In my example I will be using a WORK. Although this is fine for developing
your functions, you will need to keep them in a permanent location
where all users can access them. You also have to tell SAS where
to find the functions; the OPTIONS CMPLIB= statement does this.
Example:
I commonly have to do some simple division
of two values in a data set. This is simple
until we discover that some of the variables have unexpected missing
values, or a value of 0. The following code shows the “old way”

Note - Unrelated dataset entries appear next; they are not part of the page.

-- ==== Sys2Proof/Machine/Loads.lean ====
section
/-!
DEFINITION. Staged loads (12.5): the load buffer's commands, and the commits of the Capture Map
(R23 to R25), the Table Store (R53) and the Plan Table (R115).
-/

namespace Sys2Proof.Machine

/-! ## LOAD-OPEN, LOAD-DATA and LOAD-CANCEL (R173 to R175) -/

/-- The words of an entry of a load target (R173). -/
def LoadTarget.entryWords : LoadTarget → Nat
  | .lin _ => 1
  | .map => 1
  | .plan => 3

/-- The entries of a load target (R173). -/
def LoadTarget.extent : LoadTarget → Nat
  | .lin _ => 256
  | .map => 128
  | .plan => 64

/-- The Table Store's conditions on a LOAD-OPEN, for a LIN target (R57). -/
def targetForbidden (s : State) : LoadTarget → Bool
  | .lin t => loadForbidden s t
  | .map => false
  | .plan => false

/-- LOAD-OPEN's own rule (R173). -/
def loadOpen (target : LoadArg) (first count : Nat) (s : State) : Answer :=
  match loadTargetOf target with
  | none => .still s .range
  | some t =>
    if count = 0 ∨ t.extent < first + count ∨ Config.loadWords < count * t.entryWords then
      .still s .range
    else if s.command.load.phase ≠ .empty then .still s .busy
    else if targetForbidden s t then .still s .busy
    else
      let load : LoadBuffer :=
        { phase := .opened, target := t, first := first, count := count,
          expected := count * t.entryWords, words := [] }
      ⟨{ s with command := { s.command with load := load } }, .done, []⟩

/-- LOAD-OPEN (R173). -/
def execLoadOpen (c : Cell) (target : LoadArg) (first count : Nat) (s : State) :
    Host.Outcome State Fault Refusal :=
  .next (takeCommand 10 c (fun _ s => loadOpen target first count s) s)

/-- The load buffer with words appended (R174): those past the expected count are dropped, and the
buffer is FULL when that count is reached. -/
def LoadBuffer.take (l : LoadBuffer) (words : List Word16) : LoadBuffer :=
  let ws := l.words ++ words.take (l.expected - l.words.length)
  { l with words := ws, phase := if l.expected ≤ ws.length then .full else l.phase }

/-- LOAD-DATA's own rule (R174). -/
def loadData (words : List Word16) (s : State) : Answer :=
  let l := s.command.load
  if l.phase = .opened then
    let m := l.take words
    let taken := m.words.length - l.words.length
    ⟨{ s with command := { s.command with load := m } },
      if taken = words.length then .done else .range, [num 2 taken, num 7 m.words.length]⟩
  else .still s .sequence

/-- LOAD-DATA (R174). -/
def execLoadData (c : Cell) (words : List Word16) (s : State) :
    Host.Outcome State Fault Refusal :=
  .next (takeCommand 11 c (fun _ s => loadData words s) s)

/-- The load buffer emptied. -/
def emptyLoad (s : State) : State := { s with command := { s.command with load := .reset } }

/-- LOAD-CANCEL (R175). -/
def execLoadCancel (c : Cell) (s : State) : Host.Outcome State Fault Refusal :=
  .next
    (takeCommand 13 c
      (fun _ s => ⟨emptyLoad s, .done, [num 7 s.command.load.words.length]⟩) s)

/-! ## The commit of a MAP load (R23, R24, R25) -/

/-- The merged map: staged entries laid over the stored ones from `first` on (R23). -/
def mergedMap (first : Nat) (staged : List MapEntry) (stored : Bank MapEntry 128) :
    Bank MapEntry 128 :=
  .tabulate fun i =>
    if first ≤ i.val ∧ i.val < first + staged.length then
      staged.getD (i.val - first) (stored.get i)
    else stored.get i

/-- The channels, in ascending number. -/
def allChannels : List (Fin 16) := List.finRange 16

/-- The CONFLICT check fails: some channel is claimed by two or more entries (R24). -/
def mapConflict (m : Bank MapEntry 128) : Bool :=
  allChannels.any fun c => decide (2 ≤ m.cells.countP fun e => e.claims c)

/-- The channel that an entry collects for the IN_USE check is in use (R25). -/
def MapEntry.holdsInUse (s : State) (e : MapEntry) : Bool :=
  e.action != .pass && inUse s e.channel

/-- The IN_USE check fails: a changed entry's old or new channel is in use (R25). -/
def mapInUse (s : State) (m : Bank MapEntry 128) : Bool :=
  (List.finRange 128).any fun i =>
    let old := s.map.get i
    let new := m.get i
    old != new && (old.holdsInUse s || new.holdsInUse s)

/-- The Capture Map judges a commit (R23). -/
def commitMap (l : LoadBuffer) (s : State) : Answer :=
  let m := mergedMap l.first (l.words.map mapEntryOf) s.map
  if mapConflict m then .still s .conflict
  else if mapInUse s m then .still s .inUse
  else ⟨emptyLoad { s with map := m }, .done, []⟩

/-! ## The commit of a LIN load (R53, R54) -/

/-- The Table Store judges a commit (R53): SHAPE with the index of the failure, or ACCEPTED and the
update begins. -/
def commitTable (t : Fin 8) (l : LoadBuffer) (s : State) : Answer :=
  let merged := overlay l.first (l.words.map (·.toNat)) (s.tables.get t).entries
  match shapeFailure 0 0 merged with
  | some i => .still s .shape [num 8 i]
  | none => ⟨emptyLoad (beginUpdate t (entriesOf merged) s), .accepted, []⟩

/-! ## The commit of a PLAN load (R115) -/

/-- The staged steps from step number `i` on; `none` where R115 refuses one RANGE. -/
def stagedSteps : Nat → List Word16 → Option (List PlanStep)
  | i, w0 :: w1 :: w2 :: ws =>
    match planStepOf i w0 w1 w2, stagedSteps (i + 1) ws with
    | some p, some ps => some (p :: ps)
    | _, _ => none
  | _, _ => some []

/-- The steps reached from step `n` by following the stored actions for at most `fuel` steps, `n`
first (R115). Sixty-four steps reach every step that can be reached. -/
def reachable (plan : Bank PlanStep 64) : Nat → Fin 64 → List (Fin 64)
  | 0, _ => []
  | fuel + 1, n =>
    n ::
      (match (plan.get n).action with
        | .next => reachable plan fuel (n + 1)
        | .jump m => reachable plan fuel m
        | .last => [])

/-- The steps that a running slot's plan can still reach (R115). -/
def Slot.planReach (x : Slot) (plan : Bank PlanStep 64) : List (Fin 64) :=
  if x.state = .idle then []
  else
    match x.config.gate, x.run.planStep with
    | .plan _, some n => reachable plan 64 n
    | _, _ => []

/-- The Plan Table with staged steps laid over it from `first` on (R115). -/
def mergedPlan (first : Nat) (staged : List PlanStep) (stored : Bank PlanStep 64) :
    Bank PlanStep 64 :=
  .tabulate fun i =>
    if first ≤ i.val ∧ i.val < first + staged.length then
      staged.getD (i.val - first) (stored.get i)
    else stored.get i

/-- The IN_USE check of a PLAN commit fails: a staged step is reachable from the current step of a
running slot (R115). -/
def planInUse (s : State) (first count : Nat) : Bool :=
  s.slots.cells.any fun x =>
    (x.planReach s.plan).any fun n => decide (first ≤ n.val) && decide (n.val < first + count)

/-- The Plan Table judges a commit (R115). -/
def commitPlan (l : LoadBuffer) (s : State) : Answer :=
  match stagedSteps l.first l.words with
  | none => .still s .range
  | some ps =>
    if planInUse s l.first ps.length then .still s .inUse
    else ⟨emptyLoad { s with plan := mergedPlan l.first ps s.plan }, .done, []⟩

/-! ## LOAD-COMMIT (R175) -/

/-- LOAD-COMMIT's own rule (R175): the owner of the target judges a FULL buffer. -/
def loadCommit (s : State) : Answer :=
  let l := s.command.load
  if l.phase = .full then
    match l.target with
    | .map => commitMap l s
    | .lin t => commitTable t l s
    | .plan => commitPlan l s
  else .still s .sequence

/-- LOAD-COMMIT (R175). -/
def execLoadCommit (c : Cell) (s : State) : Host.Outcome State Fault Refusal :=
  .next (takeCommand 12 c (fun _ s => loadCommit s) s)

end Sys2Proof.Machine
end

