/-- The commit of a PLAN load (R115): RANGE where a staged step has length 0, an unknown action, or is
step 63 with NEXT; else IN_USE where a staged step is reachable from the current step of a running slot
whose gate mode is PLAN; else DONE and the staged steps at once. A refusal changes nothing. The last clause
gives the fields of a staged step's three words (R162) and the steps that are none. An accepted commit leaves
the buffer EMPTY, its other fields 0 by the model's reading (log entry 16). -/
def Obligations.PlanCommitKeepsReachableSteps : Prop :=
  (∀ (c : Cell) (s : State), Takes s c → LoadSound s.command.load → PlanSound s.plan →
    s.command.load.phase = .full → s.command.load.target = .plan →
    let first := s.command.load.first
    let count := s.command.load.count
    let word (k : Nat) : Word16 := s.command.load.words.getD k 0
    let staged (k : Nat) : Option PlanStep :=
      planStepOf (first + k) (word (3 * k)) (word (3 * k + 1)) (word (3 * k + 2))
    let held : Prop :=
      ∃ (i : Fin 8) (f n k : Fin 64), (s.slots.get i).state ≠ .idle ∧
        (s.slots.get i).config.gate = .plan f ∧ (s.slots.get i).run.planStep = some n ∧
        Relation.ReflTransGen (LeadsTo s.plan) n k ∧ first ≤ k.val ∧ k.val < first + count
    ((∃ k, k < count ∧ staged k = none) →
      exec (.loadCommit c) s = .next (replied c .range [] (consumed s))) ∧
    ((∀ k, k < count → staged k ≠ none) →
      (held → exec (.loadCommit c) s = .next (replied c .inUse [] (consumed s))) ∧
      (¬ held → ∃ plan : Bank PlanStep 64,
        (∀ i : Fin 64,
          (first ≤ i.val ∧ i.val < first + count → staged (i.val - first) = some (plan.get i)) ∧
          (i.val < first ∨ first + count ≤ i.val → plan.get i = s.plan.get i)) ∧
        exec (.loadCommit c) s = .next (replied c .done []
          { consumed s with
            plan := plan, command := { s.command with load := LoadBuffer.reset } })))) ∧
  ∀ (i : Nat) (w0 w1 w2 : Word16),
    let bits := w0.toNat * 2 ^ 32 + w1.toNat * 2 ^ 16 + w2.toNat
    let action := bits / 2 ^ 9 % 4
    let refused := bits / 2 ^ 16 = 0 ∨ action = 3 ∨ (i = 63 ∧ action = 0)
    (refused → planStepOf i w0 w1 w2 = none) ∧
    (¬ refused → ∃ p : PlanStep, planStepOf i w0 w1 w2 = some p ∧ p.length.toNat = bits / 2 ^ 16 ∧
      p.kind = (if bits / 2 ^ 15 % 2 = 0 then .measure else .wait) ∧
      p.markers.toNat = bits / 2 ^ 11 % 16 ∧
      (action = 0 → p.action = .next) ∧
      (action = 1 → ∃ n : Fin 64, p.action = .jump n ∧ n.val = bits / 2 ^ 3 % 64) ∧
      (action = 2 → p.action = .last))

/-! ## The Table Store and the Calibration Engine -/

/-- An update lasts 500 coarse periods (R55): at the end of each period its count advances, and at the
500th the table takes the merged entries, is LOADED, and TABLE is raised with its number. The row
TABLE_UPDATE_END takes that end in the last of those periods and has no effect before it: that it may
stand ahead of the period's own end is the model's choice (notes/assumptions/3.md). -/
def Obligations.UpdateLasts500Periods : Prop :=
  (∀ (s t : State) (n : Fin 8), s.held = false → exec .timebaseAdvance s = .next t →
    (∀ k merged, (s.tables.get n).phase = .updating k merged →
      (k + 1 < 500 →
        t.tables.get n =
          { phase := .updating (k + 1) merged, entries := (s.tables.get n).entries }) ∧
      (k + 1 = 500 →
        t.tables.get n = { phase := .loaded, entries := merged } ∧
        ((s.command.attns.get AttnKind.table.code).enable = true →
          (t.command.attns.get AttnKind.table.code).flag = true))) ∧
    ((s.tables.get n).isUpdating = false → t.tables.get n = s.tables.get n)) ∧
  ∀ (s : State) (n : Fin 8) (k : Nat) (merged : Entries), s.held = false →
    (s.tables.get n).phase = .updating k merged →
    (k + 1 = 500 → exec (.tableUpdateEnd n) s =
      .next (raise .table [num 3 n.val]
        { s with tables := s.tables.set n { phase := .loaded, entries := merged } })) ∧
    (k + 1 < 500 → exec (.tableUpdateEnd n) s = .next s)

/-- TABLE-READ (R58, R73): of LIN t the table's state and three entries, zero past index 255, BUSY while
the table is UPDATING; of HISTOGRAM a bin and the outcome, or a part of the run record; RANGE outside.
It changes nothing. -/
def Obligations.TableReadReports : Prop :=
  ∀ (c : Cell) (s : State), TakesQuietly s c →
    (∀ (t : Fin 8) (i : Fin 256),
      let x := s.tables.get t
      let entry (k : Nat) : Field :=
        if h : k < 256 then num 12 (x.entries.get ⟨k, h⟩).toNat else num 12 0
      (x.isUpdating = false → exec (.tableRead c (.lin t) i) s =
        .next (replied c .done
          [num 2 (if x.phase = .loaded then 2 else 0), entry i.val, entry (i.val + 1),
            entry (i.val + 2)] (consumed s))) ∧
      (x.isUpdating = true → exec (.tableRead c (.lin t) i) s =
        .next (replied c .busy [num 2 1, num 12 0, num 12 0, num 12 0] (consumed s)))) ∧
    (∀ t i, 8 ≤ t ∨ 256 ≤ i → exec (.tableRead c (.lin t) i) s =
      .next (replied c .range [] (consumed s))) ∧
    (∀ n i, exec (.tableRead c (.other n) i) s = .next (replied c .range [] (consumed s))) ∧
    (∀ i : Fin 256, exec (.tableRead c .histogram i) s =
      .next (replied c .done [num 21 (s.cal.bins.get i), num 3 s.cal.outcome.code] (consumed s))) ∧
    exec (.tableRead c .histogram 256) s = .next (replied c .done
      [num 3 s.cal.table, num 4 s.cal.channel, num 5 s.cal.k, num 3 s.cal.outcome.code]
      (consumed s)) ∧
    exec (.tableRead c .histogram 257) s = .next (replied c .done
      [num 21 s.cal.hits, num 16 (s.cal.elapsed / 250000)] (consumed s)) ∧
    exec (.tableRead c .histogram 258) s = .next (replied c .done
      [num 16 s.cal.timeout, num 8 s.cal.emptyLimit] (consumed s)) ∧
    exec (.tableRead c .histogram 259) s = .next (replied c .done
      [num 8 s.cal.emptyBins, num 13 s.cal.widestBin, num 8 s.cal.widestCode] (consumed s)) ∧
    ∀ i, 260 ≤ i → exec (.tableRead c .histogram i) s =
      .next (replied c .range [] (consumed s))

/-- CAL-RUN (R63, R64): RANGE, then BUSY, then STATE; otherwise ACCEPTED, and a run begins with every bin,
count and quality result 0. Each reply carries the table, channel and k as given. -/
def Obligations.CalRunStartsARun : Prop :=
  ∀ (c : Cell) (table channel k timeout limit : Nat) (s : State), TakesQuietly s c →
    let reply := [num 3 table, num 4 channel, num 5 k]
    let run := exec (.calRun c table channel k timeout limit) s
    (8 ≤ table ∨ 16 ≤ channel ∨ k < 12 ∨ 20 < k ∨ timeout = 0 ∨ 65535 < timeout ∨ 255 < limit →
      run = .next (replied c .range reply (consumed s))) ∧
    ∀ (t : Fin 8) (ch : Fin 16), table = t → channel = ch → 12 ≤ k → k ≤ 20 → 1 ≤ timeout →
      timeout ≤ 65535 → limit ≤ 255 →
      let busy : Prop :=
        s.cal.active = true ∨ (s.tables.get t).isUpdating = true ∨
          (s.command.load.phase = .full ∧ s.command.load.target = .lin t)
      let unfed : Prop :=
        (s.channels.get ch).set.enable = false ∨ ∀ i, (s.map.get i).claims ch = false
      (busy → run = .next (replied c .busy reply (consumed s))) ∧
      (¬ busy → unfed → run = .next (replied c .state reply (consumed s))) ∧
      (¬ busy → ¬ unfed → run = .next (replied c .accepted reply
        { consumed s with
          cal :=
            { active := true, table := t, channel := ch, k := k, timeout := timeout
              emptyLimit := limit, hits := 0, elapsed := 0, outcome := .running, emptyBins := 0
              widestBin := 0, widestCode := 0, bins := .fill 256 0 } }))

/-- A calibration run that ends early (R66, R69, R70, R71): CAL-CANCEL, and the time limit at the end of
the period in which the elapsed count reaches it. Each forms the quality results against the hits
gathered and raises CAL; no table changes. CAL-CANCEL of an idle engine is refused STATE. The row
CAL_TIMEOUT may take the expiry ahead of the period's own end, which is the model's choice
(notes/assumptions/3.md). -/
def Obligations.CalibrationEndsEarly : Prop :=
  (∀ (c : Cell) (s : State), TakesQuietly s c →
    (s.cal.active = true → ∃ empty widest code : Nat,
      QualityOf s.cal.bins s.cal.hits empty widest code ∧
      exec (.calCancel c) s = .next (replied c .done
        [num 21 s.cal.hits, num 16 (s.cal.elapsed / 250000)]
        (raise .cal [num 3 5, num 3 s.cal.table, num 8 empty, num 13 widest]
          { consumed s with
            cal :=
              { s.cal with
                active := false, outcome := .cancelled, emptyBins := empty, widestBin := widest
                widestCode := code } }))) ∧
    (s.cal.active = false → exec (.calCancel c) s =
      .next (replied c .state [num 3 s.cal.outcome.code] (consumed s)))) ∧
  ∀ s : State, s.held = false → s.cal.active = true →
    (s.cal.elapsed + 1 = s.cal.timeout * 250000 → ∃ empty widest code : Nat,
      QualityOf s.cal.bins s.cal.hits empty widest code ∧
      let ended : Calibration :=
        { s.cal with
          active := false, outcome := .failTimeout, elapsed := s.cal.elapsed + 1
          emptyBins := empty, widestBin := widest, widestCode := code }
      exec .calTimeout s =
        .next (raise .cal [num 3 4, num 3 s.cal.table, num 8 empty, num 13 widest]
          { s with cal := ended }) ∧
      ∃ t, exec .timebaseAdvance s = .next t ∧ t.cal = ended) ∧
    (s.cal.elapsed + 1 < s.cal.timeout * 250000 → exec .calTimeout s = .next s)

by explicitly checking values before each division; even with only
two divisions my code is becoming repetitive. The “new way” uses
two functions I created to do the same divisions; note how much
cleaner the new code is.
* create a test data set;
DATA wonkyData;
drop i;
do i = 1 to 100;
if mod(i,3) = 0
then divisor = 0;
else if mod(i,13) = 0
then divisor = .M;
else divisor = i;
dividend1 = (int(ranuni(1) * 10) * i ) + (int(ranuni(2)
* 10) * i );
dividend2 = dividend1 * 2;
output;
end;
RUN;
* process the data;
* divByMissingResult set to .X missing so it
is easy to see;
* a common problem is to use IF divisor = .
;
DATA oldWay;
set wonkyData;
retain divByZeroResult 0
divByMissingResult1 .X
divByMissingResult2 .F ;
drop divByZeroResult divByMissingResult1 divByMissingResult2;
* only 2 tests, but it could be more;
if divisor = 0 then answer1 = divByZeroResult;
else if missing(divisor) then answer1 = divByMissingResult1;
else answer1 = dividend1 / divisor;
if divisor = 0 then answer2 = divByZeroResult;
else if missing(divisor) then answer2 = divByMissingResult2;
else answer2 = dividend2 / divisor;
run;
*----------------------------------------------;
* repeat, but use a function ;
*----------------------------------------------;
* outlib= tells FCMP where to store the functions;
PROC FCMP outlib=work.funcs.math;
* this function takes explicit values for divByZeroResult
and divByMissingResult;
FUNCTION divX(dividend, divisor, divByZeroResult,
divByMissingResult);
if divisor = 0 then answer = divByZeroResult;
else if missing(divisor) then answer = divByMissingResult;
else answer = dividend / divisor;
return(answer);
ENDSUB;
* this function uses fixed values for divByZeroResult
and divByMissingResult;
FUNCTION div(dividend, divisor);
if divisor = 0 then answer = 0;
else if missing(divisor) then answer = .F;
else answer = dividend / divisor;
return(answer);
ENDSUB;
RUN;
* tell SAS where to look for functions;
options cmplib= work.funcs;
* much simpler code;
DATA newWay;
set wonkyData;
answer1 = divX(dividend1, divisor, 0, .X);
answer2 = div(dividend2, divisor);
RUN;
* compare the results;
PROC COMPARE BASE=oldWay COMPARE=newWay;
RUN;
|